Just noticed that our nightly SCIM sync job is hitting the rate limiter harder than expected. We’re provisioning ~5k users from Okta to Genesys Cloud using the PUT /api/v2/scim/v2/Users/{id} endpoint. The job runs on a single-threaded worker to keep ordering predictable, but we’re seeing a spike in 429 Too Many Requests responses around the 200th request.
The docs mention rate limiting but don’t give a clear algorithm for backoff when using the REST API directly Genesys Docs. I’m trying to implement a standard exponential backoff with jitter in Python using requests, but the Retry-After header isn’t always present in the 429 response, or it’s zero.

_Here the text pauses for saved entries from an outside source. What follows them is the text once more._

/-! ### What `STATUS` says of the end -/

theorem errCode_injective : Function.Injective errCode := by
  intro k l h
  cases k <;> cases l <;> revert h <;> decide

theorem errCode_ne_none (k : ErrKind) : errCode k ≠ 0#3 := by cases k <;> decide

/-- A code other than 0 in `ERR` is that of a kind in the operation's row. -/
theorem EndsByTable.raised {i : Instr} {t : State} (h : EndsByTable i t) (he : t.err ≠ 0#3) :
    ∃ k, Raisable i k ∧ t.err = errCode k := by
  rcases h with h | ⟨-, h⟩ | ⟨k, hk, h⟩
  · exact absurd h.err he
  · exact absurd h.err he
  · exact ⟨k, hk, h.err⟩

/-- The kind whose code is in `ERR` is in the operation's row. -/
theorem EndsByTable.raisable {i : Instr} {t : State} (h : EndsByTable i t) {k : ErrKind} (he : t.err = errCode k) :
    Raisable i k := by
  obtain ⟨l, hl, hle⟩ := h.raised (he ▸ errCode_ne_none k)
  exact errCode_injective (hle.symm.trans he) ▸ hl

/-- No row has `IllegalCommand`: the code in `ERR` is at most 3. -/
theorem EndsByTable.err_cases {i : Instr} {t : State} (h : EndsByTable i t) :
    t.err = 0#3 ∨ t.err = 1#3 ∨ t.err = 2#3 ∨ t.err = 3#3 := by
  by_cases h0 : t.err = 0#3
  · exact .inl h0
  · obtain ⟨k, hk, he⟩ := h.raised h0
    cases k with
    | channelError => exact .inr (.inl he)
    | timeout => exact .inr (.inr (.inl he))
    | protocolViolation => exact .inr (.inr (.inr he))
    | illegalCommand => exact hk.elim

/-- `RESULT` = 0 without an error is an answer of `RESET` and `SEARCH` only (R332). -/
theorem EndsByTable.answered_false {i : Instr} {t : State} (h : EndsByTable i t) (he : t.err = 0#3)
    (hr : t.result = false) : i = .reset ∨ i = .search := by
  rcases h with h | ⟨hi, -⟩ | ⟨k, -, h⟩
  · exact absurd (hr.symm.trans h.result) (by decide)
  · exact hi
  · exact absurd (h.err.symm.trans he) (errCode_ne_none k)

/-- Settles O60: the columns of the table of R333 (`exec_byTable`), read off the code in `ERR`. -/
theorem errorKindsPerOperation : Obligations.ErrorKindsPerOperation := by
  intro s t i h
  have hend := exec_endState h
  have hrow := exec_byTable h
  exact ⟨hend.ended, hrow.err_cases, fun hne => Bool.eq_false_iff.2 fun hr => hne (hend.err_of_result hr),
    hrow.answered_false, hrow.raisable (k := .timeout), hrow.raisable (k := .protocolViolation),
    hrow.raisable (k := .channelError)⟩

end Sys2Proof.Machine
end

section
/-! PROOFS. Block reset (spec 70_reset_and_hazards.md R370, R371). -/

namespace Sys2Proof.Machine

/-- Block reset, as a step: the Host's access is used, and the block is reset. -/
theorem step_blockReset {s : State} {rest : List HostAccess} (h : s.host = .blockReset :: rest) :
    step s = .next (blockReset { s with host := rest }) := by
  rw [step_access h, hostAccess]

/-- After block reset no operation is left, and `STATUS` and `DRIVE` are 0 (R370). -/
theorem blockReset_ended (s : State) : Ended false 0#3 (blockReset s) where
  busy := blockReset_busy s
  result := blockReset_result s
  err := blockReset_err s
  drive := blockReset_drive s
  seq := blockReset_seq s

/-- Settles O16: the step is `blockReset`, whose field lemmas give the reset values (R58) and what is kept. -/
theorem blockResetState : Obligations.BlockResetState := by
  intro s rest h
  exact ⟨blockReset { s with host := rest }, step_blockReset h, by simp [blockReset_ended]⟩

end Sys2Proof.Machine
end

Here is my current retry logic:
import requests
import time
import random
def update_user_with_backoff(url, headers, data, max_retries=5):
for attempt in range(max_retries):
response = requests.put(url, headers=headers, json=data)
if response.status_code == 200:
return response.json()
elif response.status_code == 429:
retry_after = response.headers.get('Retry-After', 0)
wait_time = float(retry_after) if retry_after > 0 else (2 ** attempt) + random.uniform(0, 1)
print(f"Rate limited. Waiting {wait_time}s...")
time.sleep(wait_time)
else:
response.raise_for_status()
raise Exception("Max retries exceeded")
Is there a specific Retry-After value I should expect, or should I be parsing a custom header? Also, is there a better pattern for bulk updates than sequential PUTs? I want to avoid getting our OAuth client throttled globally.